Atlantic Park in La Vaguada De Las Llamas
La Vaguada de las Llamas was a large tract of open space on the outskirts of Santander set aside by the Master Plan to be turned into a public park. Its location, at the centre of major urban growth perpendicular to the Sardinero beach, its special river-bed topography and its long narrow shape (1100 m long by 300 m wide) made La Vaguada de las Llamas a highly specific urban element. Added to the physical data was something that made Las Llamas a truly unique spot: the presence of a partially stagnant watercourse at its lowest point, giving rise to a large native colony of reeds that is unique in its extension.
For us, designing a park in Santander was an opportunity to experiment in a geographical context where we have never yet had chance to work. Having the Atlantic as an environmental context was a new feature, and we wanted to explore every aspect, not just its botany and biology, but also those that directly influence the morphology of the project.
The project was based on three structural aspects. The first refers to the park’s urban structure. The park is laid out between two roads that define its perimeter: one pre-existing, the S-20 expressway, and another that is specially created, parallel to the Avenida de los Castros, which lines the park on the side where the universities are located.
The main entrance, coinciding with the roundabout with the city’s Sports Stadium, provides vehicular access to the main car park and to the park itself through a grove of trees that culminates in a lookout point over La Vaguada and a green amphitheatre.
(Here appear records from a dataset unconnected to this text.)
/-- A WEAR record is appended; where a device takes it, what it tells is gathered anew (R436, R437). -/
def State.appendWear (s : State) (trims : List (Nat × Int)) (slack : List (Nat × Nat)) (okA okB : Bool) : State :=
  let x := s.store.append (.wear (s.wearNow trims slack)) okA okB
  let s := if okA || okB then { s with store := x, ras := { s.ras with trips := [], corrected := [], colds := 0, warms := 0 } }
    else { s with store := x }
  s.appendFails 1 okA okB

/-- A trim after an append, in half millivolts: one step of 2.5 mV up below 40 ps, one down above 120 ps, within -30 to
+40 mV (R387). -/
def nextTrim (trim : Int) (slackPs : Nat) : Int :=
  if slackPs < 40 then min 80 (trim + 5) else if slackPs > 120 then max (-60) (trim - 5) else trim

/-- The least sentinel slack of the lit parishes as their registers show it, for a shutdown whose command brings none (R387, R404;
log entry 120). -/
def State.sentinels (s : State) : List (Fin 78 × Nat) :=
  (List.finRange 78).filterMap fun (p : Fin 78) =>
    if (s.parish p).railOn then (s.regs.find? (parishBase p + 0x4020)).map fun v => (p, bits v 16 16) else none

/-- The trims moved by the least slack of each parish over the last 24 hours (R387). -/
def State.movedTrims (s : State) (slack : List (Fin 78 × Nat)) : List (Nat × Int) :=
  (List.range 78).map fun p =>
    match slack.find? fun e => e.1.val = p with
    | some e => (p, nextTrim (s.store.trim p) e.2)
    | none => (p, s.store.trim p)

/-- The appends that came due during a warm restart are made after it: WEAR with the trims moved, PPR (R387, R454). -/
def State.appendOwed (s : State) (ok : Bool × Bool) : State :=
  let t : State := { s with boot := { s.boot with appendDue := none, pprDue := false } }
  let t := match s.boot.appendDue with
    | none => t
    | some (slack, okA, okB) => t.appendWear (s.movedTrims slack) (slack.map fun e => (e.1.val, e.2)) okA okB
  if s.boot.pprDue then t.appendPpr ok.1 ok.2 else t

/-- Rollback counters advance to the running envelopes' ROLLBACK (R411). -/
def State.advanceRollback (s : State) : State :=
  match s.store.image s.boot.imageB with
  | none => s
  | some x =>
    let f := s.fuses
    { s with fuses := { f with rollFw := max f.rollFw (min 64 x.fw.rollback.toNat), rollCfg := max f.rollCfg (min 64 x.cfg.rollback.toNat) } }

/-- CORE_COUNT as the latest start leaves it (R491). -/
def State.countCores (s : State) : State :=
  let fused := (s.fuses.dead.map fun e => (e.1, e.2.1)).dedup.filter fun c =>
    decide ((s.fuses.dead.filter fun e => decide (e.1 = c.1 ∧ e.2.1 = c.2)).length > 4)
  s.setReg 0x38 (BitVec.ofNat 64 (s.usableCores + 2 ^ 20 * s.fallowCount + 2 ^ 32 * fused.length))

/-- Step 13: READY, DEGRADED_READY with its causes, or MGMT_ONLY with cause NO_COMPUTE (R448, R449, R453). -/
def State.reportReady (s : State) (o : StartObs) : State :=
  let s := s.endPlan
  let l := s.causes
  let cause := BitVec.ofNat 12 ((l.zipIdx.map fun e => if e.1 then 2 ^ e.2 else 0).sum)
  let s := s.countCores
  let go (s : State) (st : MState) : State := { s with boot := { s.boot with st := st, cause := cause, step := 13 } }
  if !s.canCompute then go s .mgmtOnly
  else
    let s := (go s (if cause = 0 then .ready else .degradedReady)).advanceRollback.measure
    let s := { s with boot := { s.boot with startMs := o.ms } }
    let s := s.setReeve { s.reeve with envelope := 17050000000 }
    if cause = 0 then s
    else s.raise evDegradedReady none [(cause.toNat, 2), (s.usableCores, 4), (s.nSet, 1)] [.sessions]

/-- The restart after an undervoltage lockout reports LEVEL_BREAK; the spec states neither the power lost nor the time
(R392): free values. -/
def State.reportUvlo (s : State) : State :=
  if !s.boot.uvlo then s
  else
    let d := s.draw
    ({ s with boot := { s.boot with uvlo := false } }.levelBreak 3 (bits d 0 15) (bits d 32 32)).drawn

/-! ### The cold start (R440) -/

/-- Steps 8 to 13 of a cold start. -/
def State.coldField (s : State) (o : StartObs) : State :=
  let s := ((s.startField o).knownAnswer o).coldStacks o
  let s := s.buildGeometry.reportReady o
  if s.computes then
    let s := { s with ras := { s.ras with colds := s.ras.colds + 1 } }
    ((s.appendWear s.trims s.leastSlack o.appendOk.1 o.appendOk.2).appendPpr o.appendOk.1 o.appendOk.2).reportUvlo
  else s.reportUvlo

/-- The start-up slot after a TAI second: the first at which the time modulo SLOT_PERIOD is SLOT × SLOT_WIDTH (R394). -/
def slotSecond (c : Cfg) (t : Nat) : Nat := t + (c.slot * c.slotWidth + c.slotPeriod - t % c.slotPeriod) % c.slotPeriod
This entrance sets out to relate the park’s two levels of intensity: mass use for large events that may be held here and the more intimate level of going for a walk and enjoying the place for its own merits.
As well as this main entrance there are a further two around the perimeter which communicate the two conurbations that surround the park and connect the park to them: the area around the universities, with its fluctuating population (during the week, in the daytime and generally young) and the housing development on the south side of the S-20 (permanent, families and a wide age bracket).
The second level of the project had to do with the park’s morphological structure. The strategy for the organization of the park is based on the attempt to reproduce on site the revised morphology of the Atlantic Ocean, with a stylized reproduction of its outline to produce the paths around the perimeter and the ocean itself as a reserve for the existing colony of reeds. The difference in perimeter between the shape of the ocean and the reedbed was addressed by increasing the reedbed area and completing it with an artificial lake that provides a hydraulic reserve and organizes its engagement with the amphitheatre. The outlines take the form of planted terraced slopes that border the whole park, making up the large differences in level. The horizontal tracts of these slopes are planted with vegetation, like terraces, and generate the steps, ramps and amphitheatres that give this new geographical limit the necessary continuity. The staggered slopes structure the park into three topographical levels that organize the main layouts: one at the lowest level, alongside the reedbeds; the next halfway up the slope, with spaces to rest and play, and a third running parallel to the roads that delimit the park. All three take the form of horizontal paths that go around the whole perimeter of the park, each on a different level. The lowest stands out as the main path thanks to its stone paving, while the others are paved with elastic material. The paths across the reedbeds comprise raised walkways with a low impact on the colony’s hydraulic and biological structure. The routes of these walkways trace out well-known voyages across the Atlantic: Christopher Columbus and Juan de la Cosa, the slave trading routes, commercial routes between Europe and the United States, etc. Others reproduce the virtual lines of the Tropics of Cancer and Capricorn, and the equator.
The third and final level addresses the structure of vegetation. The park’s particular layout, reproducing the morphology of the Atlantic Ocean, allows the existing system of reedbeds to stay at the centre, the area equivalent to the actual ocean, where they are complemented and completed by an artificial lake. The special hydraulic conditions required by reedbeds (water level, variety of nutrients and soil quality) are maintained throughout. The rest of the park’s vegetation seeks to identify with its location, including an arboretum based on Atlantic-coast plant species and laid out according to the geographical strips in which the park is organized. Each of the strips is planted with the appropriate vegetation for the latitude represented in linear plantations that are denser or sparser according to their proximity to the water’s edge.